Content starts
/-- A pull right after a push answers the byte pushed and restores S (R127). -/
theorem pull8_after_push8 {v : Byte} {s t : State} (hwf : s.mem.wf = true) (h : push8 v s = .next t) :
    ∃ u, pull8 t = .next (v, u) ∧ u.sp = s.sp := by
  obtain ⟨hready, ht⟩ := push8_next h
  obtain ⟨u, hu, hua⟩ := pull8_answers (State.memoryReady_of_arch ht (hready.pushed v))
  have htop : t.top = v := by rw [State.top_of_arch ht, State.top_pushed hwf]
  have hsp : u.sp = s.sp := by simp [State.sp_of_arch hua, State.sp_of_arch ht]
  exact ⟨u, htop ▸ hu, hsp⟩

/-- A 16-bit pull right after a 16-bit push answers the value and restores S (R129). -/
theorem pull16_after_push16 {w : Word} {s t : State} (hwf : s.mem.wf = true) (h : push16 w s = .next t) :
    ∃ u, pull16 t = .next (w, u) ∧ u.sp = s.sp := by
  obtain ⟨hready, ht⟩ := push16_next h
  have hwf' := State.wf_pushed hwf (hiByte w)
  obtain ⟨u, hu, hua⟩ := pull16_answers (State.memoryReady_of_arch ht ((hready.pushed _).pushed _))
  have hlow : t.top = loByte w := by rw [State.top_of_arch ht, State.top_pushed hwf']
  have hpulled : t.pulled.arch = ((s.pushed (hiByte w)).pushed (loByte w)).pulled.arch := by
    rw [State.pulled_arch, ht, State.pulled_arch]
  have hhigh : t.pulled.top = hiByte w := by
    rw [State.top_of_arch hpulled, State.top_pulled_pushed hwf', State.top_pushed hwf]
  have hsp : u.sp = s.sp := by simp [State.sp_of_arch hua, State.sp_of_arch ht]
  rw [hlow, hhigh, ofBytes_hiByte_loByte] at hu
  exact ⟨u, hu, hsp⟩

/-! ### Indexed addresses -/

theorem zext16_toNat (b : Byte) : (zext16 b).toNat = b.toNat :=
  BitVec.toNat_setWidth_of_le (by decide)

theorem hiByte_bne_hiByte (w w' : Word) : (hiByte w != hiByte w') = decide (w.toNat / 256 ≠ w'.toNat / 256) := by
  rw [Bool.eq_iff_iff, bne_iff_ne, decide_eq_true_iff, ← hiByte_toNat, ← hiByte_toNat, ne_eq, ne_eq, BitVec.toNat_inj]

/-- An index addition and its page cross over the integers, modulo 65536 (R120, R121, R123). -/
theorem indexed_eq (base : Word) (index : Byte) :
    indexed base index = (BitVec.ofNat 16 (base.toNat + index.toNat),
      decide ((base.toNat + index.toNat) % 65536 / 256 ≠ base.toNat / 256)) := by
  have hsum : base + zext16 index = BitVec.ofNat 16 (base.toNat + index.toNat) := by
    apply BitVec.eq_of_toNat_eq
    rw [BitVec.toNat_add, BitVec.toNat_ofNat, zext16_toNat]
  rw [indexed, hiByte_bne_hiByte, hsum, BitVec.toNat_ofNat]

end Sys2Proof.Machine
end

section
/-! SUPPORT. The statements on the auxiliary procedures and the effective addresses (spec/40_step_and_addressing.md), settled. -/

namespace Sys2Proof.Claims

open Sys2Proof.Machine

/-- Settles O9: the bus write of the push is the one update, and canonical memory reads back cell by cell. -/
theorem pushWritesThenDecrements : Obligations.PushWritesThenDecrements := by
  intro v s hready
  refine ⟨push8_completes hready v, fun hwf t ht b => ?_⟩
  have hmem : t.mem = (s.pushed v).mem := State.mem_of_arch (push8_next ht).2
  rw [hmem, State.pushed_mem, Memory.read_write hwf]
  rfl

/-- Settles O10: the read is at the incremented S, where the push just before it wrote. -/
theorem pullIncrementsThenReads : Obligations.PullIncrementsThenReads := fun _ hready =>
  ⟨pull8_answers hready, fun hwf _ _ ht => pull8_after_push8 hwf ht⟩

/-- Settles O11: two pushes and two pulls as one update each; the second push leaves the slot of the first alone. -/
theorem wordPushAndPull : Obligations.WordPushAndPull := by
  intro s hready
  refine ⟨fun w => ?_, ?_, fun hwf w t ht => pull16_after_push16 hwf ht⟩
  · rw [← State.pushed_pushed_eq]
    exact push16_completes hready w
  · rw [← State.pulled_pulled_eq, ← State.top_pulled_eq_read_slotUp, ← State.top_eq_read_slotUp]
    exact pull16_answers hready

/-- Settles O12: the resolver answers the address of the operand; the three indexed categories add over the integers by `indexed_eq`. -/
theorem effectiveAddresses : Obligations.EffectiveAddresses := by
  intro s hready
  have answers := effectiveAddress_answers hready
  refine ⟨fun z => answers (.zeroPage z), fun z => answers (.zeroPageX z), fun z => answers (.zeroPageY z),
    fun w => answers (.absolute w), fun w => ?_, fun w => ?_, fun z => answers (.indirectX z), fun z => ?_⟩
  · rw [← indexed_eq]
    exact answers (.absoluteX w)
  · rw [← indexed_eq]
    exact answers (.absoluteY w)
  · dsimp only
    rw [← indexed_eq]
    exact answers (.indirectY z)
Content ends
→ **TASK TO CARRY OUT**: Which lines of the records above hold the word "hmem"? Copy each one out.

→ **WRITTEN ANSWER**:
  have hmem : t.mem = (s.pushed v).mem := State.mem_of_arch (push8_next ht).2
  rw [hmem, State.pushed_mem, Memory.read_write hwf]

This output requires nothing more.